With a heavy car one should start out with a new set of tires all around and a couple of spares, also new. Tires for medium and small cars can be found at most of the country garages, but few of them stock the larger sizes. On such a tour one can not afford to take unnecessary chances with tires—it would be exceedingly inconvenient to experience a “blow-out” on a narrow, thirty per cent grade. Some of the runs will keep one busy enough without fooling away time on tires—if it can be helped. So new tires and the best will be economy in the long run. One must be prepared to see them suffer severely from the sharp stones that strew the roads in many places—but we found it possible to make the three-thousand-mile round without a puncture, though our casings were sadly cut and scarred at the end and some of them had apparently reached the limit of their usefulness.
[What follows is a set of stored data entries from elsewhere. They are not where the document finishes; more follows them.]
/-! ### Acceptance by the fabric (R39, R145, R148) -/

/-- Whether the queue a command needs can take it (R145, R148). A fill that runs still has its entry, an IDXSUM that runs has left its
queue (DESIGN CHOICE, log entry 50). -/
def State.fabricRoom (s : State) (op off : Nat) : Bool :=
  let onWay := (s.fabric.filter fun c => c.op == op && (if op = 8 then stackOf c.pa == stackOf off else homeOf c.pa == homeOf off)).length
  if op = 8 then (s.stack (stackOf off)).waveQ.length + onWay < 8
  else if op = 9 then (s.home (homeOf off)).idxQ.length + onWay < 16
  else true
/-- Every alias command of a source has been performed (R118). -/
def State.aliasDone (s : State) (a : Agent) : Bool :=
  let k := agentKey a
  !(s.fabric.any fun c => c.src == k) && !(s.cmds.any fun p => p.2.src == k && !p.2.done)
/-- Whether the order of R100 and R118 lets an alias store leave now: one of op 10 is kept after every earlier alias command of its
source, and one of ops 1 to 9 after every earlier one of op 10. -/
def State.aliasTurn (s : State) (a : Agent) (op : Nat) : Bool :=
  if op = 10 then s.aliasDone a else !(s.fabric.any fun c => c.src == agentKey a && c.op == 10)
/-- The fabric accepts an alias store of ops 1 to 10; floating adds take their sequence numbers (R39, R142); a command of
op 8 or 9 takes the source's slot for its stack (R45). The command's number is `nextId`. A source's stores are accepted in program
order, so its elements are numbered in that order (DEDUCED, log entry 51). -/
def State.fabricAccept (s : State) (a : Agent) (pa n : Nat) (v : BitVec 512) (page size : Nat) : State :=
  let op := aliasOp pa
  let off := deviceOffset pa
  let h := s.hart a
  let id := s.nextId
  let c : BankCmd := { src := agentKey a, op := op, pa := off, n := n, data := v, page := page, size := size, seq := h.addSeq, id := id }
  let s := { s with fabric := s.fabric ++ [c], nextId := id + 1 }
  if op = 3 ∨ op = 4 then s.setHart a { h with addSeq := h.addSeq + BitVec.ofNat 32 (n / 4) }
  else if op = 8 ∨ op = 9 then
    ({ s with cmds := mput s.cmds id { src := agentKey a } }).setHart a { h with slots := mput h.slots (stackOf off) id }
  else s

/-! ### Bank operations (R39, R140, R142) -/

/-- Enters one floating add in the sort buffer of its bank; a full buffer is flushed first and SPLITS rises (R142, R143). -/
def State.sortEnter (s : State) (e : SortEntry) : State :=
  let k := stackOf e.pa
  let b := bankKey e.pa
  let q := mget (fun _ => []) (s.stack k).sort b
  if q.length < 64 then s.updStack k fun x => { x with sort := mput x.sort b (q ++ [e]) }
  else
    let s := s.flushBank k b
    s.updStack k fun x =>
      { x with sort := mput x.sort b [e], splits := if x.splits = 0xFFFFFFFF then x.splits else x.splits + 1 }
/-- Element `i` of a command. -/
def BankCmd.elem (c : BankCmd) (i : Nat) : Nat :=
  let n := bankElemBytes c.op
  (getBytes c.data (n * i) n).toNat
/-- Applies a command of ops 1 to 7 at the bank; `none` while the host holds the line (R64), or, for a floating add accepted after a
write of EN, while EN is changing (R144). The MSC line is written back and is gone afterwards: R40 invalidates what R56 allocates
(DEDUCED, log entry 52). -/
def State.bankApply (s : State) (c : BankCmd) : Option State :=
  let k := stackOf c.pa
  let float := c.op = 3 ∨ c.op = 4
  let ln := lineOf c.pa
  if (s.mscAt ln).host then none
  else if float ∧ (s.stack k).busy ∧ (s.stack k).mark ≤ c.id then none
  else if s.homeLost (homeOf c.pa) then some (s.log 1 5 3 k c.pa 1 k)
  else
    let n := bankElemBytes c.op
    let cnt := c.n / n
    let s := s.mscDrop ln
    let s := if float ∧ (s.stack k).en then
        (List.range cnt).foldl (fun s i => s.sortEnter
          { src := c.src, seq := c.seq + BitVec.ofNat 32 i, pa := c.pa + n * i, op := c.op, v := BitVec.ofNat 32 (c.elem i) }) s
      else
        let s := (s.flushFor c.pa c.n).errorOut 5 0 ln (sectorsOf (c.pa % 64) c.n) none
        { s with mem := (List.range cnt).foldl (fun m i => applyElem m c.op (c.pa + n * i) (c.elem i)) s.mem }
    some (s.wake true ln 1)

/-- What stands in the way of a command at a line: the host is asked to give the line up (R64). -/
def State.askLine (s : State) (pa : Nat) : State :=
  if (s.mscAt (lineOf pa)).host then s.backInvalidate (lineOf pa) else s

/-! ### Completion counters (R45) -/

/-- The atomic rise of a counter at the MSC. -/
def State.raiseCounter (s : State) (pa : Nat) (valid : Bool) : Option State :=
  match s.amoNear pa 8 (fun old => some ((old + (if valid then 1 else 2 ^ 32)) % 2 ^ 64)) with
  | .ok _ s => some s
  | .trap _ s => some s
  | .wait _ => none
/-- A command completes: its counter rises if one is bound (R45). -/
def State.cmdDone (s : State) (id : Nat) : Option State :=
  let c := mget (fun _ => ({} : CmdInfo)) s.cmds id
  let s := { s with cmds := mput s.cmds id { c with done := true } }
  match c.counter with
  | some pa => s.raiseCounter pa c.valid
  | none => some s
/-- A counter that cannot rise now: its line is asked for. -/
def State.askCounter (s : State) (id : Nat) : State :=
  match (mget (fun _ => ({} : CmdInfo)) s.cmds id).counter with
  | some pa => s.askLine pa
  | none => s
/-- A counter packet binds a counter to its source's command, or is dropped and logged (R45, kind 4). -/
def State.bindCounter (s : State) (src pa : Nat) : Option State :=
  let h := mget hartDefault s.harts src
  let k := stackOf pa
  let drop := some (s.log 4 0 3 k pa src k)
  match h.slots.find? (fun p => p.1 == k) with
  | none => drop
  | some (_, id) =>
    let c := mget (fun _ => ({} : CmdInfo)) s.cmds id
    if c.counter.isSome then drop
    else
      let s := { s with cmds := mput s.cmds id { c with counter := some pa } }
      if c.done then s.raiseCounter pa c.valid else some s
/-- Writes a counter (R45): an 8-byte store performed at the MSC. -/
def State.writeCounter (s : State) (pa : Nat) (v : BitVec 512) : Option State :=
  match s.mscWrite pa 8 kStore v with
  | .ok _ s => some s
  | .trap _ s => some s
  | .wait _ => none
In the recesses of some of these giant hills a serious breakdown is a calamity, indeed. It is impossible to tow the car to a repair shop and it must be abandoned until necessary parts are obtained and repairs completed by the roadside where the accident occurred. We saw quite a number of these abandoned machines and wondered what luck the owners had in getting assistance. In some cases it would have been a serious matter to undertake to walk to the nearest house. In one instance we had the pleasure of giving an unfortunate a lift just as he was starting on a seventeen-mile trudge with a broken axle rod over his shoulder. Another very serious feature of many of these breakdowns was the time it must have required to get the new parts—all of which reflections served to make us doubly thankful for the complete immunity which our sturdy car enjoyed. Undoubtedly, the safest car for such a tour is the heavy, powerful, and practically unbreakable car of the type we used, or the light, agile Ford, for which a full line of parts can be found in even the smaller towns of the remote districts. We did not meet many cars on the greater part of our trip, but of these, fully nine-tenths were Fords. In many cases they carried a complete camping outfit, making the occupants independent of hotels and daily schedules.